**Task statement:**
Your answer should consist of every line in the records that holds "Machine".

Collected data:
-- ==== Sys2Proof/Laws/KeepsFmApi.lean ====
section
/-! SUPPORT. What the operations of Machine/FmApi.lean keep: one lemma per operation that answers a state. -/

namespace Sys2Proof.Machine

theorem keeps_viewAnswers {Q_ : List Instr} {p : PortId} {f : State → Nat × List Byte} {s : State} (h0 : Keeps Q_ s) : Keeps Q_ (viewAnswers p f s) := by
  unfold viewAnswers
  try dsimp only
  with_reducible repeat' (first
    | assumption | apply keeps_mailboxReply | split | (intro _) | dsimp only)

theorem keeps_eventsClear {Q_ : List Instr} {p log n : Nat} {s : State} (h0 : Keeps Q_ s) : Keeps Q_ (eventsClear p log n s) := by
  unfold eventsClear
  try dsimp only
  with_reducible repeat' (first
    | assumption | apply keeps_mailboxReply | apply keeps_modPortAt | split
    | (intro _) | dsimp only)

theorem keeps_fmReads {q : List Instr} {l : List (Nat × Nat × Nat)} {s : State}
    (h : Keeps q s) : Keeps q (fmReads l s).1 := by
  induction l generalizing s with
  | nil => exact h
  | cons a l ih =>
    unfold fmReads
    dsimp only
    split
    · exact keeps_accessAns h
    · exact ih (keeps_accessAns h)

theorem keeps_fmCommand {q : List Instr} {p : PortId} {f : State → State × Nat × List Byte} {s : State}
    (hf : ∀ t, Keeps q t → Keeps q (f t).1) (h : Keeps q s) : Keeps q (fmCommand p f s) := by
  unfold fmCommand
  dsimp only
  split
  · exact h
  · split
    · exact keeps_mailboxReply h
    · exact keeps_mailboxReply (hf s h)

theorem keeps_fmQuery {Q_ : List Instr} {pre : List Byte} {l : List (Nat × Nat × Nat)} {s : State} (h0 : Keeps Q_ s) : Keeps Q_ (fmQuery pre l s).1 := by
  unfold fmQuery
  try dsimp only
  with_reducible repeat' (first
    | assumption | apply keeps_fmReads
    | refine keeps_fmReads_eq (by assumption) ?_ | split | (intro _)
    | dsimp only)
theorem keeps_fmQuery_eq {Q_ : List Instr} {pre : List Byte} {l : List (Nat × Nat × Nat)} {s : State} {t_ x_} (e_ : fmQuery pre l s = (t_, x_)) (h0 : Keeps Q_ s) : Keeps Q_ t_ := by
  have h_ := keeps_fmQuery (Q_ := Q_) (pre := pre) (l := l) (s := s) h0
  rw [e_] at h_; exact h_

theorem keeps_fmWrite {Q_ : List Instr} {n ty : Nat} {value : List Byte} {s : State} (h0 : Keeps Q_ s) : Keeps Q_ (fmWrite n ty value s).1 := by
  unfold fmWrite
  try dsimp only
  with_reducible repeat' (first
    | assumption | apply keeps_accessAns
    | refine keeps_accessAns_eq (by assumption) ?_ | apply keeps_onlyIf
    | apply keeps_modDict | split | (intro _) | dsimp only)
theorem keeps_fmWrite_eq {Q_ : List Instr} {n ty : Nat} {value : List Byte} {s : State} {t_ x_} (e_ : fmWrite n ty value s = (t_, x_)) (h0 : Keeps Q_ s) : Keeps Q_ t_ := by
  have h_ := keeps_fmWrite (Q_ := Q_) (n := n) (ty := ty) (value := value) (s := s) h0
  rw [e_] at h_; exact h_

theorem keeps_fmCmd {Q_ : List Instr} {n : Nat} {arg : List Byte} {s : State} (h0 : Keeps Q_ s) : Keeps Q_ (fmCmd n arg s).1 := by
  unfold fmCmd
  try dsimp only
  with_reducible repeat' (first
    | assumption | apply keeps_fmWrite
    | refine keeps_fmWrite_eq (by assumption) ?_ | split | (intro _)
    | dsimp only)
theorem keeps_fmCmd_eq {Q_ : List Instr} {n : Nat} {arg : List Byte} {s : State} {t_ x_} (e_ : fmCmd n arg s = (t_, x_)) (h0 : Keeps Q_ s) : Keeps Q_ t_ := by
  have h_ := keeps_fmCmd (Q_ := Q_) (n := n) (arg := arg) (s := s) h0
  rw [e_] at h_; exact h_

theorem keeps_fmBind {Q_ : List Instr} {v b t : Byte} {s : State} (h0 : Keeps Q_ s) : Keeps Q_ (fmBind v b t s).1 := by
  unfold fmBind
  try dsimp only
  with_reducible repeat' (first
    | assumption | apply keeps_fmWrite
    | refine keeps_fmWrite_eq (by assumption) ?_ | apply keeps_modDict
    | split | (intro _) | dsimp only)
theorem keeps_fmBind_eq {Q_ : List Instr} {v b t : Byte} {s : State} {t_ x_} (e_ : fmBind v b t s = (t_, x_)) (h0 : Keeps Q_ s) : Keeps Q_ t_ := by
  have h_ := keeps_fmBind (Q_ := Q_) (v := v) (b := b) (t := t) (s := s) h0
  rw [e_] at h_; exact h_

theorem keeps_fmBackground {Q_ : List Instr} {s : State} (h0 : Keeps Q_ s) : Keeps Q_ (fmBackground s).1 := by
  unfold fmBackground
  try dsimp only
  with_reducible repeat' (first
    | assumption | apply keeps_fmQuery
    | refine keeps_fmQuery_eq (by assumption) ?_ | split | (intro _)
    | dsimp only)
theorem keeps_fmBackground_eq {Q_ : List Instr} {s : State} {t_ x_} (e_ : fmBackground s = (t_, x_)) (h0 : Keeps Q_ s) : Keeps Q_ t_ := by
  have h_ := keeps_fmBackground (Q_ := Q_) (s := s) h0
  rw [e_] at h_; exact h_

theorem keeps_fmHostPorts {Q_ : List Instr} {n ports : Nat} {s : State} (h0 : Keeps Q_ s) : Keeps Q_ (fmHostPorts n ports s).1 := by
  unfold fmHostPorts
  try dsimp only
  with_reducible repeat' (first
    | assumption | apply keeps_fmWrite
    | refine keeps_fmWrite_eq (by assumption) ?_ | apply keeps_fmCmd
    | refine keeps_fmCmd_eq (by assumption) ?_ | split | (intro _)
    | dsimp only)
theorem keeps_fmHostPorts_eq {Q_ : List Instr} {n ports : Nat} {s : State} {t_ x_} (e_ : fmHostPorts n ports s = (t_, x_)) (h0 : Keeps Q_ s) : Keeps Q_ t_ := by
  have h_ := keeps_fmHostPorts (Q_ := Q_) (n := n) (ports := ports) (s := s) h0
  rw [e_] at h_; exact h_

**Answer area:**
/-! SUPPORT. What the operations of Machine/FmApi.lean keep: one lemma per operation that answers a state. -/
namespace Sys2Proof.Machine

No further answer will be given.